-- ==== Sys2Proof/Machine/Flags.lean ====
section
/-! DEFINITION. The two flag bits of a Variant (spec/30_encoding.md R78). The block has no condition flags and evaluates
no condition (spec/10_state.md R38): these are the only flags it computes. -/

namespace Sys2Proof

/-- The flag combinations of a family with `n` declared flags, in the order R125 visits them: a binary counter `k`
with `flag0 = k[0]` and `flag1 = k[1]`, an undeclared flag staying 0 (R78, D7). A pair is `(flag1, flag0)`. -/
def flagCombos (n : Fin 3) : List (Bool × Bool) :=
  (List.range (2 ^ n.val)).map fun k => (k.testBit 1, k.testBit 0)

end Sys2Proof
end

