-- ==== Sys2Proof/Certificates/Slice0/Obligations.lean ====
section
/-! DEFINITION. What is stated about the block, from the numbered rules of spec/. Every statement is about every state,
and so about every configuration: the configuration is a field of the state. Where a statement needs READY to hold a
built table it has the invariant `State.Inv` (StepKeepsInvariant, ReleaseHasInvariant) as a premise. -/

namespace Sys2Proof.Machine

open Sys2Proof

/-- The sixteen family rows of the opcode table for one codeword, each with its family. -/
def familyRows (c : Codeword) : List (Instr × Family) :=
  [(.invalid c, .invalid), (.nop c, .nop), (.add c, .add), (.sub c, .sub),
   (.mul c, .mul), (.div c, .div), (.jump c, .jump), (.context c, .context),
   (.shift c, .shift), (.binop c, .binop), (.ptr c, .ptr), (.nearCall c, .nearCall),
   (.log c, .log), (.farCall c, .farCall), (.ret c, .ret), (.uma c, .uma)]

/-- The command code of an instruction of format REQ (R81). -/
def commandCode : Instr → Option (BitVec 4)
  | .status => some 0
  | .decode _ => some 1
  | .canon _ => some 2
  | .encode _ _ _ _ _ _ _ _ => some 3
  | .lookup _ => some 4
  | .readEntry _ => some 5
  | .readPrice _ => some 6
  | .subvar _ _ _ => some 7
  | .readConst _ => some 8
  | .reservedCmd9 _ => some 9
  | .reservedCmdAB low _ => some (0b101#3 ++ low)
  | .reservedCmdCF low _ => some (0b11#2 ++ low)
  | _ => none

/-- The class code of R75. -/
def classCode : OpClass → BitVec 2
  | .regOnly => 0
  | .regOrImm16 => 1
  | .full => 2

/-- A Variant's place in the enumeration order of R100 and R125 as a number: tag, sub-variant, source option, destination
option, then the flags as a binary number whose bit 0 is flag0. -/
def enumKey (x : Variant) : Nat :=
  x.fam.tag.toNat * 65536 + x.sub.toNat * 256 + x.src0.optCode.toNat * 32 + x.dst0.optCode.toNat * 4
    + x.flag1.toNat * 2 + x.flag0.toNat

/-- A configuration and version that all three checks of R122 let pass. -/
structure Validated (cfg : Configuration) (v : Version) : Prop where
  names   : ∀ f g : Family, f ≠ g → (cfg.caps.get f).name ≠ (cfg.caps.get g).name
  known   : v ∈ cfg.versions
  classes : ∀ u ∈ cfg.versions, u ≤ v → ∀ f, (cfg.caps.get f).famMin ≤ u → (cfg.caps.get f).dstClass u ≠ .regOrImm16

/-- At some registry version up to `v` an accumulator entry of the version before it has no semantic counterpart: the check
of R127 fails there. -/
def LacksPredecessor (cfg : Configuration) (v : Version) : Prop :=
  ∃ pre u w post a, cfg.versions = pre ++ u :: w :: post ∧ w ≤ v ∧ accumulatorAt cfg u = .ok a
    ∧ ∃ x ∈ a, ∀ y ∈ enum cfg.caps w, semEq x y = false

/-- The accumulator holds the variant of the derived constant of sub-variant `s` of family `f`: the first option of each
class at `v`, flags clear (R175). -/
def HoldsDerived (cfg : Configuration) (v : Version) (acc : List Variant) (f : Family) (s : SubIdx) : Prop :=
  ∃ d, ((cfg.caps.get f).dstClass v).dstFirst = some d
    ∧ { fam := f, sub := s, src0 := ((cfg.caps.get f).srcClass v).srcFirst, dst0 := d, flag1 := false, flag0 := false } ∈ acc

end Sys2Proof.Machine

open Sys2Proof Sys2Proof.Machine

/-! ## The commands -/

/-- R193, R34: STATUS answers OK at once in every state, with the four fields and the two zero fields of the STATUS
word; while BUILDING it shows STATE 0, FAULT 0 and COUNT 0, after a failed build STATE 2 and the fault of the build. -/
def Obligations.StatusAnswersItsFieldsAtOnce : Prop :=
  ∀ s : State, ∃ w : BitVec 32,
    exec .status s = .next { s with answers := [{ request := .status, resp := .ok, result := .status w }] }
      ∧ w.extractLsb' 0 2 = s.state.code ∧ w.extractLsb' 2 2 = 0 ∧ w.extractLsb' 4 4 = faultCode s.fault
      ∧ w.extractLsb' 8 12 = s.count ∧ w.extractLsb' 20 8 = s.cfgVersion ∧ w.extractLsb' 28 4 = 0
      ∧ (s.Inv → s.resetIn = false → s.state = .building →
          w.extractLsb' 0 2 = 0 ∧ w.extractLsb' 4 4 = 0 ∧ w.extractLsb' 8 12 = 0)
      ∧ (s.state = .ready → w.extractLsb' 0 2 = 1)
      ∧ (s.Inv → s.resetIn = false → s.state = .failed →
          w.extractLsb' 0 2 = 2 ∧ w.extractLsb' 8 12 = 0
          ∧ ∃ f, build s.cfg s.cfgVersion = .error f ∧ w.extractLsb' 4 4 = f.code)

/-- R194: the reserved command codes answer BAD_CMD with the all-zero result in every state. -/
def Obligations.ReservedCodesAnswerBadCmd : Prop :=
  ∀ s : State,
    (∀ o, exec (.reservedCmd9 o) s
        = .next { s with answers := [{ request := .reservedCmd9 o, resp := .badCmd, result := .zero }] })
    ∧ (∀ l o, exec (.reservedCmdAB l o) s
        = .next { s with answers := [{ request := .reservedCmdAB l o, resp := .badCmd, result := .zero }] })
    ∧ (∀ l o, exec (.reservedCmdCF l o) s
        = .next { s with answers := [{ request := .reservedCmdCF l o, resp := .badCmd, result := .zero }] })

/-- R150, R71: CANON answers whether bits 11 and 12 are both zero, whatever the other bits are. -/
def Obligations.CanonTellsTheGapBits : Prop :=
  ∀ (s : State) (w : Word),
    (s.state = .building → exec (.canon w) s = .next { s with held := s.held ++ [.canon w], answers := [] })
    ∧ (s.state = .failed → exec (.canon w) s
        = .next { s with answers := [{ request := .canon w, resp := .failed, result := .canon false }] })
    ∧ (s.state = .ready → exec (.canon w) s
        = .next { s with answers := [{ request := .canon w, resp := .ok,
                                       result := .canon (!w.getLsbD 11 && !w.getLsbD 12) }] })

/-- R151, R155: what DECODE answers in each state: held, FAILED with zeros, the masked result of word 0 for a non-canonical
word, and the fields of the word with the selected slot's outputs for a canonical one. In a built block `kernel` and
`static_ok` are those of the ROM record of the slot's family and sub-variant (R102). -/
def Obligations.DecodeCutsTheWordAndSelectsTheSlot : Prop :=
  ∀ (s : State) (w : Word),
    (s.state = .building → exec (.decode w) s = .next { s with held := s.held ++ [.decode w], answers := [] })
    ∧ (s.state = .failed → exec (.decode w) s
        = .next { s with answers := [{ request := .decode w, resp := .failed, result := .decode zeroDecode }] })
    ∧ (s.state = .ready → w.extractLsb' 11 2 ≠ 0 → ∃ r,
        exec (.decode w) s
          = .next { s with answers := [{ request := .decode w, resp := .noncanonical, result := .decode r }] }
        ∧ exec (.decode 0) s
          = .next { s with answers := [{ request := .decode 0, resp := .ok, result := .decode r }] })
    ∧ (s.state = .ready → w.extractLsb' 11 2 = 0 → ∀ e, readTable s.table (w.extractLsb' 0 11) = e → ∃ r,
        exec (.decode w) s = .next { s with answers := [{ request := .decode w, resp := .ok, result := .decode r }] }
        ∧ r = { index := w.extractLsb' 0 11, variant := e.toEntry, src0Sel := srcSel e.src0, dst0Sel := dstSel e.dst0,
                cond := w.extractLsb' 13 3, src0Reg := w.extractLsb' 16 4, src1Reg := w.extractLsb' 20 4,
                dst0Reg := w.extractLsb' 24 4, dst1Reg := w.extractLsb' 28 4,
                imm0 := w.extractLsb' 32 16, imm1 := w.extractLsb' 48 16,
                price := readPriceSlot s.price (w.extractLsb' 0 11),
                kernel := (s.cfg.caps.attrs e.fam e.sub).kernel,
                staticOk := (s.cfg.caps.attrs e.fam e.sub).staticOk,
                nImm := BitVec.ofNat 2 (s.cfg.caps.get e.fam).nImm.val,
                nFlags := BitVec.ofNat 2 (s.cfg.caps.get e.fam).nFlags.val })
    ∧ (s.Inv → s.resetIn = false → s.state = .ready → w.extractLsb' 11 2 = 0 → ∃ r sd,
        exec (.decode w) s = .next { s with answers := [{ request := .decode w, resp := .ok, result := .decode r }] }
        ∧ (s.cfg.caps.get (readTable s.table (w.extractLsb' 0 11)).fam).subs[(readTable s.table
            (w.extractLsb' 0 11)).sub.toNat]? = some sd
        ∧ r.kernel = sd.kernel ∧ r.staticOk = sd.staticOk)

/-- R152: in a built block the answer to a non-canonical word is the Invalid instruction at the maximum price, with no
field of the word in it. -/
def Obligations.NoncanonicalWordDecodesMasked : Prop :=
  ∀ (s : State) (w : Word), s.Inv → s.resetIn = false → s.state = .ready → w.extractLsb' 11 2 ≠ 0 → ∃ r,
    exec (.decode w) s
      = .next { s with answers := [{ request := .decode w, resp := .noncanonical, result := .decode r }] }
    ∧ exec (.decode 0) s = .next { s with answers := [{ request := .decode 0, resp := .ok, result := .decode r }] }
    ∧ r.index = 0 ∧ r.variant = 0 ∧ r.src0Sel = 0 ∧ r.dst0Sel = 0 ∧ r.cond = 0 ∧ r.src0Reg = 0 ∧ r.src1Reg = 0
    ∧ r.dst0Reg = 0 ∧ r.dst1Reg = 0 ∧ r.imm0 = 0 ∧ r.imm1 = 0 ∧ r.price = 0xFFFFFFFF#32
    ∧ (∃ sd, s.cfg.caps.invalid.subs[0]? = some sd ∧ r.kernel = sd.kernel ∧ r.staticOk = sd.staticOk)
    ∧ r.nImm.toNat = s.cfg.caps.invalid.nImm.val ∧ r.nFlags.toNat = s.cfg.caps.invalid.nFlags.val

/-- R157: READ_ENTRY answers the slot's ENTRY, its reserved bits zero; a padding slot of a built table reads 0. -/
def Obligations.ReadEntryAnswersTheSlot : Prop :=
  ∀ (s : State) (i : Slot),
    (s.state = .building → exec (.readEntry i) s = .next { s with held := s.held ++ [.readEntry i], answers := [] })
    ∧ (s.state = .failed → exec (.readEntry i) s
        = .next { s with answers := [{ request := .readEntry i, resp := .failed, result := .entry 0 }] })
    ∧ (s.state = .ready → exec (.readEntry i) s
        = .next { s with answers := [{ request := .readEntry i, resp := .ok,
                                       result := .entry (readTable s.table i).toEntry }] })
    ∧ (readTable s.table i).toEntry.extractLsb' 24 8 = 0
    ∧ (s.Inv → s.resetIn = false → s.state = .ready → s.count.toNat ≤ i.toNat →
        (readTable s.table i).toEntry = 0)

WHAT NEEDS TO BE DONE –
Among the records above, a stretch begins at the line containing "s : State, ∃" and ends at the line containing "false → s.state = .building →". Restate that stretch word for word, and nothing else.

RESPONSE TO THE EXERCISE –
  ∀ s : State, ∃ w : BitVec 32,
    exec .status s = .next { s with answers := [{ request := .status, resp := .ok, result := .status w }] }
      ∧ w.extractLsb' 0 2 = s.state.code ∧ w.extractLsb' 2 2 = 0 ∧ w.extractLsb' 4 4 = faultCode s.fault
      ∧ w.extractLsb' 8 12 = s.count ∧ w.extractLsb' 20 8 = s.cfgVersion ∧ w.extractLsb' 28 4 = 0
      ∧ (s.Inv → s.resetIn = false → s.state = .building →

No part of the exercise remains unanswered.